▶ [What the exercise asks]:
Every line in the data below from the one containing "Sys2Proof.Machine.execCtsChange x s" down to the one containing "Sys2Proof.Machine.execAbt fs s", both included, must be retyped exactly; no other line is to appear.

▶ [Saved entries]:

·····

-- ==== Sys2Proof/Machine/Dispatch.lean ====
section
/-! DEFINITION. What each command does: one arm per constructor of `Instr`, each one call of its meaning. -/

namespace Sys2Proof.Machine

/-- The effect of a command on everything but the queue. -/
def exec (i : Instr) (s : State) : Host.Outcome State Fault Refusal :=
  match i with
  | .powerOn a j => Sys2Proof.Machine.execPowerOn a j s
  | .resetLineLow p => Sys2Proof.Machine.execResetLineLow p s
  | .resetLineRelease a j => Sys2Proof.Machine.execResetLineRelease a j s
  | .scanEnd => Sys2Proof.Machine.execScanEnd s
  | .sampleInstant => Sys2Proof.Machine.execSampleInstant s
  | .pollPulse l => Sys2Proof.Machine.execPollPulse l s
  | .replyWaitTimeout l => Sys2Proof.Machine.execReplyWaitTimeout l s
  | .replyFrame l r ts => Sys2Proof.Machine.execReplyFrame l r ts s
  | .frameEdgeTimeout l => Sys2Proof.Machine.execFrameEdgeTimeout l s
  | .quietWaitEnd l => Sys2Proof.Machine.execQuietWaitEnd l s
  | .lineShorted l => Sys2Proof.Machine.execLineShorted l s
  | .shortRetry l => Sys2Proof.Machine.execShortRetry l s
  | .lineRecovery l => Sys2Proof.Machine.execLineRecovery l s
  | .beamLevelChange b x t => Sys2Proof.Machine.execBeamLevelChange b x t s
  | .beamChange b => Sys2Proof.Machine.execBeamChange b s
  | .stripHit k t => Sys2Proof.Machine.execStripHit k t s
  | .settleTimerExpires => Sys2Proof.Machine.execSettleTimerExpires s
  | .clearTimerExpires => Sys2Proof.Machine.execClearTimerExpires s
  | .lockLevelChange x t => Sys2Proof.Machine.execLockLevelChange x t s
  | .lockPositionChange => Sys2Proof.Machine.execLockPositionChange s
  | .zerDeadline => Sys2Proof.Machine.execZerDeadline s
  | .captureDeadline => Sys2Proof.Machine.execCaptureDeadline s
  | .runCaptureDeadline => Sys2Proof.Machine.execRunCaptureDeadline s
  | .axleWaitExpires => Sys2Proof.Machine.execAxleWaitExpires s
  | .clockSecond => Sys2Proof.Machine.execClockSecond s
  | .nvcWriteComplete x => Sys2Proof.Machine.execNvcWriteComplete x s
  | .rxCharacter c x y => Sys2Proof.Machine.execRxCharacter c x y s
  | .canCharacter => Sys2Proof.Machine.execCanCharacter s
  | .recordAssembly => Sys2Proof.Machine.execRecordAssembly s
  | .gapTimeout => Sys2Proof.Machine.execGapTimeout s
  | .recordDispatch => Sys2Proof.Machine.execRecordDispatch s
  | .ctsChange x => Sys2Proof.Machine.execCtsChange x s
  | .txCharacterSent => Sys2Proof.Machine.execTxCharacterSent s
  | .recordPlacement => Sys2Proof.Machine.execRecordPlacement s
  | .noticeEmission => Sys2Proof.Machine.execNoticeEmission s
  | .streamItem => Sys2Proof.Machine.execStreamItem s
  | .sta fs => Sys2Proof.Machine.execSta fs s
  | .wtr fs => Sys2Proof.Machine.execWtr fs s
  | .cel fs => Sys2Proof.Machine.execCel fs s
  | .pas fs => Sys2Proof.Machine.execPas fs s
  | .vis fs => Sys2Proof.Machine.execVis fs s
  | .trl fs => Sys2Proof.Machine.execTrl fs s
  | .jst fs => Sys2Proof.Machine.execJst fs s
  | .aud fs => Sys2Proof.Machine.execAud fs s
  | .mst fs => Sys2Proof.Machine.execMst fs s
  | .get fs => Sys2Proof.Machine.execGet fs s
  | .getNvc fs => Sys2Proof.Machine.execGetNvc fs s
  | .clk fs => Sys2Proof.Machine.execClk fs s
  | .lit fs => Sys2Proof.Machine.execLit fs s
  | .nte fs => Sys2Proof.Machine.execNte fs s
  | .abt fs => Sys2Proof.Machine.execAbt fs s
  | .cop fs => Sys2Proof.Machine.execCop fs s
  | .cpa fs => Sys2Proof.Machine.execCpa fs s
  | .cdx fs => Sys2Proof.Machine.execCdx fs s
  | .vop fs => Sys2Proof.Machine.execVop fs s
  | .zer fs => Sys2Proof.Machine.execZer fs s
  | .wg1 fs => Sys2Proof.Machine.execWg1 fs s
  | .wg2 fs => Sys2Proof.Machine.execWg2 fs s
  | .wgs fs => Sys2Proof.Machine.execWgs fs s
  | .wgg fs => Sys2Proof.Machine.execWgg fs s
  | .trs fs => Sys2Proof.Machine.execTrs fs s
  | .trk fs => Sys2Proof.Machine.execTrk fs s
  | .trd fs => Sys2Proof.Machine.execTrd fs s
  | .vcl fs => Sys2Proof.Machine.execVcl fs s
  | .vod fs => Sys2Proof.Machine.execVod fs s
  | .jrd fs => Sys2Proof.Machine.execJrd fs s
  | .jnx fs => Sys2Proof.Machine.execJnx fs s
  | .jex fs => Sys2Proof.Machine.execJex fs s
  | .set fs => Sys2Proof.Machine.execSet fs s
  | .cze fs => Sys2Proof.Machine.execCze fs s
  | .csp fs => Sys2Proof.Machine.execCsp fs s
  | .ccm fs => Sys2Proof.Machine.execCcm fs s
  | .vpt fs => Sys2Proof.Machine.execVpt fs s
  | .vcm fs => Sys2Proof.Machine.execVcm fs s
  | .powerFailure p => Sys2Proof.Machine.execPowerFailure p s
  | .badFrame l r ts => Sys2Proof.Machine.execBadFrame l r ts s

end Sys2Proof.Machine
end

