/-- A passage in full (R81, R207): its record, the attachment-owed mark, then its axles, intervals and groups, each list after its
count (log entry 33); the forms of sets, of a solve outcome and of what a PENDING interval shows are log entry 44. -/
def passageWhole (p : Passage) : List Text :=
  let numbers (l : List Nat) : Text := if l = [] then ['-'] else joinWith ',' (l.map tNat)
  let index (i : Option (BitVec 40)) : Text := tOpt (fun i => tNat i.toNat) i
  [tNat p.number, p.cause.text, tOpt tTime p.openTime, tNat p.openAt, tOpt tTime p.closeTime, tOpt tNat p.closeAt,
    tOpt CloseCause.text p.closeCause, p.flags.text] ++
  tNat p.ring.length :: p.ring.map (fun w =>
    joinWith '/' [tInt w.weight, tNat w.d, tOpt tTime w.time, tOpt tNat w.counter, tOpt tNat w.passage, w.source.text]) ++
  [grossShown p, tOpt AxleResult.text p.result, if p.owedMark then tOwed else ['-']] ++
  tNat p.axles.length :: p.axles.flatMap (fun a =>
    [tNat a.number, tNat a.tA, tNat a.tB,
      (a.speed.map fun v => tInt (roundDiv (1000 * v.cm) v.ms)).getD ['U', 'N', 'K', 'N', 'O', 'W', 'N'],
      a.spacing.text, tOpt tNat a.tC, a.load.text]) ++
  tNat p.intervals.length :: p.intervals.flatMap (fun v =>
    [tNat v.number, numbers v.axles, tNat v.start, tOpt tNat v.stop, index v.first, index v.last, tNat v.count, tNat v.usable,
      v.usability.text, tOpt tHundredths v.mean] ++ v.outcome.text) ++
  tNat p.groups.length :: p.groups.flatMap (fun g =>
    [tNat g.number, g.kind.text, numbers g.axles, g.load.text, tNat g.limit, tOpt tInt g.excess, g.verdict.text])

/-! ### Reports of writes -/

/-- The completion of a command that has made a record (R142, R143, R120). -/
def recordShown (r : JournalRec) : List Text :=
  let result (x : Option Summary) : Text := tOpt AxleResult.text (x.map (·.result))
  match r.body with
  | .ticket _ ref _ a b net x flags =>
    [tNat r.number, ['T', 'I', 'C', 'K', 'E', 'T'], ref, tInt a.weight, tInt b.weight, tInt net, result x, flags.text]
  | .onepass ref a b net x flags =>
    [tNat r.number, ['O', 'N', 'E', 'P', 'A', 'S', 'S'], ref, tInt a.weight, tInt b.weight, tInt net, result x, flags.text]
  | .gross ref a x flags => [tNat r.number, ['G', 'R', 'O', 'S', 'S'], ref, tInt a.weight, ['-'], result x, flags.text]
  | .void n => [tNat r.number, tNat n]
  | .cancel visit _ => [tNat visit, tNat r.number]
  | .torn => [tNat r.number]

/-- The device told of the report of the write in progress: none is in progress, and the count of its outcome is one higher (R188). -/
def reported (ok : Bool) (d : Device) : Device :=
  { d with nvc := { d.nvc with writing := none, report := if ok
    then { d.nvc.report with passed := min (d.nvc.report.passed + 1) 65535 }
    else { d.nvc.report with nvf := min (d.nvc.report.nvf + 1) 65535 } } }

/-- The owed list becomes l: the attachment-owed marks of the history and the copies handed over follow it (R78, R117). -/
def owing (l : List AttachEntry) (d : Device) : Device :=
  { d with
    lsv := { d.lsv with history := d.lsv.history.map fun p => { p with owedMark := l.any fun e => e.passage == p.number } }
    txu := { d.txu with owed := l, copies := d.txu.copies.filter fun c => l.any fun e => e.passage == c.1 } }

/-- The visit's awaiting and owed entries are gone (R115, R121). -/
def unattached (visit : Nat) (d : Device) : Device :=
  owing (d.txu.owed.filter fun e => e.visit != visit)
    { d with txu := { d.txu with awaiting := d.txu.awaiting.filter fun e => e.visit != visit } }

/-- The summary of a closed passage: from the history, else from the copy handed over (R117). -/
def summaryHeld (d : Device) (n : Nat) : Option Summary :=
  match d.lsv.history.find? fun p => p.number == n with
  | some p => some ⟨p.groups.map fun g => ⟨g.kind, g.load, g.limit, g.excess⟩, p.result.getD .absent, p.flags⟩
  | none => (d.txu.copies.find? fun c => c.1 == n).map (·.2)

/-- The summary an open visit gives its ticket: its own, or that of its owed passage, or the one an attachment write in progress carries;
none while it is AWAITING, and none for NONE (R119, R138). -/
def visitGives (d : Device) (v : VisitRec) : Option Summary :=
  match v.summary with
  | some x => some x
  | none =>
    if (∃ e ∈ d.txu.awaiting, e.visit = v.number) then none
    else match d.txu.owed.find? (fun e => e.visit == v.number) with
      | some e => summaryHeld d e.passage
      | none => (outstanding d).findSome? fun r => match r.source, r.write with
        | .attach n _, .visit _ _ c => if n = v.number then c.content.bind (·.summary) else none
        | _, _ => none

/-- The text of a journal record from its lead to the space before its check, by kind (R131, R132, and the table of R207). -/
def recordLine (number : Nat) (body : JournalBody) (time counter : Option Nat) : Text :=
  let weighing (w : Weighing) : Text := joinWith '/' [tInt w.weight, tNat w.d, tOpt tTime w.time, tOpt tNat w.counter,
    tOpt tNat w.passage, match w.source with
      | .static => ['S']
      | .keyed => ['K']]
  let summary (x : Option Summary) : List Text := match x with
    | none => [['-'], ['-'], ['0']]
    | some y => [y.result.text, y.flags.text, tNat y.groups.length] ++
        y.groups.map fun g => joinWith '/' [g.kind.text, g.load.text, tNat g.limit, tOpt tInt g.excess]
  let line (kind : Text) (fields : List Text) : Text :=
    tRecord ':' kind ([tNat number, tOpt tTime time, tOpt tNat counter] ++ fields) ++ [' ']
  match body with
  | .ticket n ref dir a b net x flags => line ['T', 'I', 'C', 'K', 'E', 'T']
      ([tNat n, ref, dir.text, weighing a, weighing b, tInt net] ++ summary x ++ [flags.text])
  | .onepass ref a b net x flags => line ['O', 'N', 'E', 'P', 'A', 'S', 'S']
      ([ref, weighing a, weighing b, tInt net] ++ summary x ++ [flags.text])
  | .gross ref a x flags => line ['G', 'R', 'O', 'S', 'S'] ([ref, weighing a] ++ summary x ++ [flags.text])
  | .void n => line ['V', 'O', 'I', 'D'] [tNat n]
  | .cancel n ref => line ['C', 'A', 'N', 'C', 'E', 'L'] [tNat n, ref]
  | .torn => line ['T', 'O', 'R', 'N'] []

·····

▶ [Solution to this task]:
  | .ctsChange x => Sys2Proof.Machine.execCtsChange x s
  | .txCharacterSent => Sys2Proof.Machine.execTxCharacterSent s
  | .recordPlacement => Sys2Proof.Machine.execRecordPlacement s
  | .noticeEmission => Sys2Proof.Machine.execNoticeEmission s
  | .streamItem => Sys2Proof.Machine.execStreamItem s
  | .sta fs => Sys2Proof.Machine.execSta fs s
  | .wtr fs => Sys2Proof.Machine.execWtr fs s
  | .cel fs => Sys2Proof.Machine.execCel fs s
  | .pas fs => Sys2Proof.Machine.execPas fs s
  | .vis fs => Sys2Proof.Machine.execVis fs s
  | .trl fs => Sys2Proof.Machine.execTrl fs s
  | .jst fs => Sys2Proof.Machine.execJst fs s
  | .aud fs => Sys2Proof.Machine.execAud fs s
  | .mst fs => Sys2Proof.Machine.execMst fs s
  | .get fs => Sys2Proof.Machine.execGet fs s
  | .getNvc fs => Sys2Proof.Machine.execGetNvc fs s
  | .clk fs => Sys2Proof.Machine.execClk fs s
  | .lit fs => Sys2Proof.Machine.execLit fs s
  | .nte fs => Sys2Proof.Machine.execNte fs s
  | .abt fs => Sys2Proof.Machine.execAbt fs s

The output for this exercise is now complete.